Le Comité note également les craintes exprimées durant les audiences au sujet des dispositions de la Loi qui peuvent permettre à une fiducie canadienne d'attribuer en franchise d'impôt un bien à un bénéficiaire non résidant, sur la seule base que ce bien est un BCI pour la fiducie. Pour reprendre l'exemple de la décision de 1991, si une fiducie échange des actions d'une société privée contre des actions d'une société publique, ces dernières seront réputées être un BCI de la fiducie et ainsi donc, comme l'a conclu le Comité, pourront et devraient pouvoir être attribuées à un bénéficiaire non résidant en franchise d'impôt. Toutefois, les gains du bénéficiaire afférents à ces actions devraient alors être assujettis à l'impôt canadien. Autrement dit, les actions publiques devraient aussi être des BCI réputés du bénéficiaire. Certains sont d'avis que la Loi ne précise pas assez clairement que les biens considérés comme des BCI pour la fiducie, qui peuvent donc être attribués sans imposition, doivent également être traités comme des BCI entre les mains du bénéficiaire. Le Comité n'est pas en mesure d'évaluer le bien-fondé de cette opinion, mais il estime néanmoins qu'il faudrait analyser cette question plus en profondeur.

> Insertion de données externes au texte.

-- ==== Sys2Proof/Laws/PerInstr.lean ====
section
/-! SUPPORT. A family of statements made instruction by instruction: the word of every term, well-formed or not, carries an assigned
opcode, and what it decodes to has the term's token bits and IDLE (spec/07_encoding.md R137, R142). -/

namespace Sys2Proof

/-- A word whose opcode names an instruction decodes to it. -/
theorem decodeWord_of (w : Word) (op : BitVec 8) (i : Instr) (ho : opOf w = op) (hd : decodeOp op.toNat w = some i) :
    decodeWord w = .ok i := by
  unfold decodeWord
  rw [ho, hd]

/-- The word of the term decodes, with the term's header. -/
def Laws.WordDecodes.Statement (i : Instr) : Prop :=
  ∀ w, encode i = some w → ∃ j, decodeWord w = .ok j ∧ hdr j = hdr i
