@[simp] theorem State.still_migWrite (s : State) (c : Nat) (reg : Nat) (v : Word) :
    (State.migWrite s c reg v).still = s.still := by
  unfold State.migWrite
  repeat' first | (simp [*]; done) | split | simp [*] |
    refine (State.still_foldl _ (fun _ _ => ?_) _ _).trans ?_

@[simp] theorem State.still_groupWrite (s : State) (c : Nat) (g : Nat) (i : Nat) (v : Word) :
    (State.groupWrite s c g i v).still = s.still := by
  unfold State.groupWrite
  repeat' first | (simp [*]; done) | split | simp [*] |
    refine (State.still_foldl _ (fun _ _ => ?_) _ _).trans ?_

@[simp] theorem State.still_compare (s : State) (g : Nat) (member : Nat) (c : GroupCfg) :
    (State.compare s g member c).still = s.still := by
  unfold State.compare
  repeat' first | (simp [*]; done) | split | simp [*] |
    refine (State.still_foldl _ (fun _ _ => ?_) _ _).trans ?_

@[simp] theorem State.still_fence (s : State) (q : Nat) (bits : BitVec 16) :
    (State.fence s q bits).still = s.still := by
  unfold State.fence
  repeat' first | (simp [*]; done) | split | simp [*] |
    refine (State.still_foldl _ (fun _ _ => ?_) _ _).trans ?_ |
    refine (State.still_foldl_snd _ (fun _ _ => ?_) _ _).trans ?_

@[simp] theorem State.still_blurCells (s : State) (c : Nat) (bad : BitVec 4) :
    (State.blurCells s c bad).still = s.still := by
  unfold State.blurCells
  repeat' first | (simp [*]; done) | split | simp [*] |
    refine (State.still_foldl _ (fun _ _ => ?_) _ _).trans ?_ |
    refine (State.still_foldl_snd _ (fun _ _ => ?_) _ _).trans ?_

@[simp] theorem State.still_blurStore (s : State) (n : Nat) (w : PWrite) :
    (State.blurStore s n w).still = s.still := by
  unfold State.blurStore
  repeat' first | (simp [*]; done) | split | simp [*] |
    refine (State.still_foldl _ (fun _ _ => ?_) _ _).trans ?_ |
    refine (State.still_freeBytes_of ‹_›).trans ?_ |
    refine (State.still_foldl_snd _ (fun _ _ => ?_) _ _).trans ?_

@[simp] theorem State.still_blurDrained (s : State) (c : Nat) (d : Drained) :
    (State.blurDrained s c d).still = s.still := by
  unfold State.blurDrained
  repeat' first | (simp [*]; done) | split | simp [*] |
    refine (State.still_foldl _ (fun _ _ => ?_) _ _).trans ?_ |
    refine (State.still_freeBytes_of ‹_›).trans ?_ |
    refine (State.still_foldl_snd _ (fun _ _ => ?_) _ _).trans ?_

@[simp] theorem State.still_blurArray (s : State) (c : Nat) (bad : BitVec 4) :
    (State.blurArray s c bad).still = s.still := by
  unfold State.blurArray
  repeat' first | (simp [*]; done) | split | simp [*] |
    refine (State.still_foldl _ (fun _ _ => ?_) _ _).trans ?_ |
    refine (State.still_foldl_snd _ (fun _ _ => ?_) _ _).trans ?_

@[simp] theorem State.still_modEye (s : State) (d : Nat) (l : BitVec 24) (f : Eye → Eye) :
    (State.modEye s d l f).still = s.still := by
  unfold State.modEye
  repeat' first | (simp [*]; done) | split | simp [*] |
    refine (State.still_foldl _ (fun _ _ => ?_) _ _).trans ?_

@[simp] theorem State.still_laneEvent (s : State) (d : Nat) (l : BitVec 24) (lst : Nat) :
    (State.laneEvent s d l lst).still = s.still := by
  unfold State.laneEvent
  repeat' first | (simp [*]; done) | split | simp [*] |
    refine (State.still_foldl _ (fun _ _ => ?_) _ _).trans ?_

@[simp] theorem State.still_requestSlice (s : State) (d : Nat) (l : BitVec 24) (repair : Bool) :
    (State.requestSlice s d l repair).still = s.still := by
  unfold State.requestSlice
  repeat' first | (simp [*]; done) | split | simp [*] |
    refine (State.still_foldl _ (fun _ _ => ?_) _ _).trans ?_

@[simp] theorem State.still_repairLane (s : State) (d : Nat) (l : BitVec 24) :
    (State.repairLane s d l).still = s.still := by
  unfold State.repairLane
  repeat' first | (simp [*]; done) | split | simp [*] |
    refine (State.still_foldl _ (fun _ _ => ?_) _ _).trans ?_

@[simp] theorem State.still_centreLane (s : State) (d : Nat) (l : BitVec 24) :
    (State.centreLane s d l).still = s.still := by
  unfold State.centreLane
  repeat' first | (simp [*]; done) | split | simp [*] |
    refine (State.still_foldl _ (fun _ _ => ?_) _ _).trans ?_

@[simp] theorem State.still_trainGroup (d : Nat) (kind : Nat) (idx : Nat) (g : Nat) (x4 : Nat) (x5 : State) :
    (State.trainGroup d kind idx g x4 x5).still = x5.still := by
  induction x4 generalizing x5 with
  | zero => rfl
  | succ n ih =>
    have e := State.still_foldl (fun (s : State) l => s.centreLane d l) (fun _ _ => State.still_centreLane _ _ _) (x5.carrying d kind idx g) x5
    unfold State.trainGroup
    dsimp only
    split
    · exact e
    · exact (ih _).trans ((State.still_foldl _ (fun _ _ => by simp) _ _).trans e)

@[simp] theorem State.still_trainGroups (s : State) (d : Nat) (kind : Nat) (idx : Nat) (gs : List Nat) :
    (State.trainGroups s d kind idx gs).2.still = s.still := by
  unfold State.trainGroups
  repeat' first | (simp [*]; done) | split | simp [*] |
    refine (State.still_foldl _ (fun _ _ => ?_) _ _).trans ?_ |
    refine (State.still_foldl_snd _ (fun _ _ => ?_) _ _).trans ?_

theorem State.still_trainGroups_of {s : State} {d : Nat} {kind : Nat} {idx : Nat} {gs : List Nat} {r : Bool} {t : State} (heq : State.trainGroups s d kind idx gs = (r, t)) :
    t.still = s.still := by
  rw [← State.still_trainGroups s d kind idx gs , heq]

@[simp] theorem State.still_trainLink (s : State) (d : Nat) (kind : Nat) (idx : Nat) :
    (State.trainLink s d kind idx).2.still = s.still := by
  unfold State.trainLink
  repeat' first | (simp [*]; done) | split | simp [*] |
    refine (State.still_foldl _ (fun _ _ => ?_) _ _).trans ?_ |
    refine (State.still_trainGroups_of ‹_›).trans ?_

theorem State.still_trainLink_of {s : State} {d : Nat} {kind : Nat} {idx : Nat} {r : Bool} {t : State} (heq : State.trainLink s d kind idx = (r, t)) :
    t.still = s.still := by
  rw [← State.still_trainLink s d kind idx , heq]

@[simp] theorem State.still_trainSlice (s : State) (d : Nat) (l : BitVec 24) :
    (State.trainSlice s d l).still = s.still := by
  unfold State.trainSlice
  repeat' first | (simp [*]; done) | split | simp [*] |
    refine (State.still_foldl _ (fun _ _ => ?_) _ _).trans ?_ |
    refine (State.still_trainGroups_of ‹_›).trans ?_

@[simp] theorem State.still_repairAsked (s : State) (d : Nat) (l : BitVec 24) :
    (State.repairAsked s d l).still = s.still := by
  unfold State.repairAsked
  repeat' first | (simp [*]; done) | split | simp [*] |
    refine (State.still_foldl _ (fun _ _ => ?_) _ _).trans ?_ |
    refine (State.still_foldl_snd _ (fun _ _ => ?_) _ _).trans ?_

@[simp] theorem State.still_turnOn (s : State) (r : Inrush) :
    (State.turnOn s r).still = s.still := by
  unfold State.turnOn
  repeat' first | (simp [*]; done) | split | simp [*] |
    refine (State.still_foldl _ (fun _ _ => ?_) _ _).trans ?_

@[simp] theorem State.still_powerCheck (s : State) (n : Nat) :
    (State.powerCheck s n).still = s.still := by
  unfold State.powerCheck
  repeat' first | (simp [*]; done) | split | simp [*] |
    refine (State.still_foldl _ (fun _ _ => ?_) _ _).trans ?_ |
    refine (State.still_foldl_snd _ (fun _ _ => ?_) _ _).trans ?_

@[simp] theorem State.still_modBoot (s : State) (f : Boot → Boot) :
    (State.modBoot s f).still = s.still := by
  unfold State.modBoot
  repeat' first | (simp [*]; done) | split | simp [*] |
    refine (State.still_foldl _ (fun _ _ => ?_) _ _).trans ?_

@[simp] theorem State.still_failStart (s : State) (reason : Nat) :
    (State.failStart s reason).still = s.still := by
  unfold State.failStart
  repeat' first | (simp [*]; done) | split | simp [*] |
    refine (State.still_foldl _ (fun _ _ => ?_) _ _).trans ?_

@[simp] theorem State.still_startFirmware (s : State) :
    (State.startFirmware s).still = s.still := by
  unfold State.startFirmware
  repeat' first | (simp [*]; done) | split | simp [*] |
    refine (State.still_foldl _ (fun _ _ => ?_) _ _).trans ?_ |
    refine (State.still_foldl_snd _ (fun _ _ => ?_) _ _).trans ?_

@[simp] theorem State.still_modBox (s : State) (fn : Nat) (f : Mailbox → Mailbox) :
    (State.modBox s fn f).still = s.still := by
  unfold State.modBox
  repeat' first | (simp [*]; done) | split | simp [*] |
    refine (State.still_foldl _ (fun _ _ => ?_) _ _).trans ?_

@[simp] theorem State.still_measure (s : State) (i : Nat) (digest : BitVec 256) :
    (State.measure s i digest).still = s.still := by
  unfold State.measure
  repeat' first | (simp [*]; done) | split | simp [*] |
    refine (State.still_foldl _ (fun _ _ => ?_) _ _).trans ?_

@[simp] theorem State.still_command (s : State) (opcode : Nat) (k : Nat → State) (hk : ∀ a0, (k a0).still = s.still) :
    (State.command s opcode k).still = s.still := by
  unfold State.command
  repeat' first | (simp [*]; done) | split | simp [*] |
    refine (State.still_foldl _ (fun _ _ => ?_) _ _).trans ?_

@[simp] theorem State.still_answer (s : State) (fn : Nat) (status : Nat) (reply : List Byte) :
    (State.answer s fn status reply).still = s.still := by
  unfold State.answer
  repeat' first | (simp [*]; done) | split | simp [*] |
    refine (State.still_foldl _ (fun _ _ => ?_) _ _).trans ?_

@[simp] theorem State.still_thaw (s : State) (master : Nat) :
    (State.thaw s master).still = s.still := by
  unfold State.thaw
  repeat' first | (simp [*]; done) | split | simp [*] |
    refine (State.still_foldl _ (fun _ _ => ?_) _ _).trans ?_

@[simp] theorem State.still_setCold (s : State) (d : Nat) (x : Cold) :
    (State.setCold s d x).still = s.still := by
  unfold State.setCold
  repeat' first | (simp [*]; done) | split | simp [*] |
    refine (State.still_foldl _ (fun _ _ => ?_) _ _).trans ?_

@[simp] theorem State.still_powerQuads (s : State) (d : Nat) :
    (State.powerQuads s d).still = s.still := by
  unfold State.powerQuads
  repeat' first | (simp [*]; done) | split | simp [*] |
    refine (State.still_foldl _ (fun _ _ => ?_) _ _).trans ?_ |
    refine (State.still_foldl_snd _ (fun _ _ => ?_) _ _).trans ?_

@[simp] theorem State.still_powerStack (s : State) (d : Nat) (k : Nat) :
    (State.powerStack s d k).still = s.still := by
  unfold State.powerStack
  repeat' first | (simp [*]; done) | split | simp [*] |
    refine (State.still_foldl _ (fun _ _ => ?_) _ _).trans ?_

@[simp] theorem State.still_quadsOff (s : State) (d : Nat) :
    (State.quadsOff s d).still = s.still := by
  unfold State.quadsOff
  repeat' first | (simp [*]; done) | split | simp [*] |
    refine (State.still_foldl _ (fun _ _ => ?_) _ _).trans ?_

@[simp] theorem State.still_stacksOff (s : State) (d : Nat) :
    (State.stacksOff s d).still = s.still := by
  unfold State.stacksOff
  repeat' first | (simp [*]; done) | split | simp [*] |
    refine (State.still_foldl _ (fun _ _ => ?_) _ _).trans ?_

@[simp] theorem State.still_bootTest (s : State) (d : Nat) :
    (State.bootTest s d).still = s.still := by
  unfold State.bootTest
  repeat' first | (simp [*]; done) | split | simp [*] |
    refine (State.still_foldl _ (fun _ _ => ?_) _ _).trans ?_ |
    refine (State.still_foldl_snd _ (fun _ _ => ?_) _ _).trans ?_

@[simp] theorem State.still_selfHeat (s : State) (d : Nat) :
    (State.selfHeat s d).still = s.still := by
  unfold State.selfHeat
  repeat' first | (simp [*]; done) | split | simp [*] |
    refine (State.still_foldl _ (fun _ _ => ?_) _ _).trans ?_

@[simp] theorem State.still_coldDone (s : State) :
    (State.coldDone s).still = s.still := by
  unfold State.coldDone
  repeat' first | (simp [*]; done) | split | simp [*] |
    refine (State.still_foldl _ (fun _ _ => ?_) _ _).trans ?_

@[simp] theorem State.still_calibrate (s : State) :
    (State.calibrate s).2.still = s.still := by
  unfold State.calibrate
  repeat' first | (simp [*]; done) | split | simp [*] |
    refine (State.still_foldl _ (fun _ _ => ?_) _ _).trans ?_

theorem State.still_calibrate_of {s : State}  {r : Bool} {t : State} (heq : State.calibrate s = (r, t)) :
    t.still = s.still := by
  rw [← State.still_calibrate s , heq]

@[simp] theorem State.still_linkUp (s : State) (l : Nat × Nat × Nat) :
    (State.linkUp s l).still = s.still := by
  unfold State.linkUp
  repeat' first | (simp [*]; done) | split | simp [*] |
    refine (State.still_foldl _ (fun _ _ => ?_) _ _).trans ?_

Recommandation 3: Attribution des biens d'une fiducie
Le Comité recommande que l'on effectue les modifications nécessaires, au besoin, pour veiller à ce que les gains accumulés sur les biens d'une fiducie attribués à un bénéficiaire non résident soient imposés au nom de la fiducie ou au nom du bénéficiaire.
(iii) résumé
Le Comité conclut que, dans l'ensemble, les objectifs généraux de la politique fiscale sont conciliables avec le principe voulant que le Canada devrait imposer les non-résidents sur leurs gains de source canadienne. Cela ne veut pas dire pour autant qu'ils sont parfaitement reflétés dans les dispositions très techniques de la Loi de l'impôt sur le revenu. En particulier, des non-résidents peuvent manipuler de façon impropre le classement de certains biens pour qu'ils soient considérés comme des biens canadiens imposables ou comme d'autres biens. Dans le cas des personnes qui émigrent du Canada, le Comité estime que les arguments de principe avancés pour que des biens soient considérés comme des BCI de résidents du Canada sont tout à fait convaincants : si ce classement n'était pas permis, des opérations à résultat identique sur le plan financier auraient des incidences fiscales fort différentes. Pour éviter l'incertitude, les dispositions de la Loi devraient être éclaircies pour mieux tenir compte de cette conclusion. Le Comité ajoute que des inquiétudes ont été manifestées face au manque de clarté de certaines dispositions de la Loi en vertu desquelles des biens sont réputés être des BCI. Il recommande que cette question soit étudiée plus attentivement.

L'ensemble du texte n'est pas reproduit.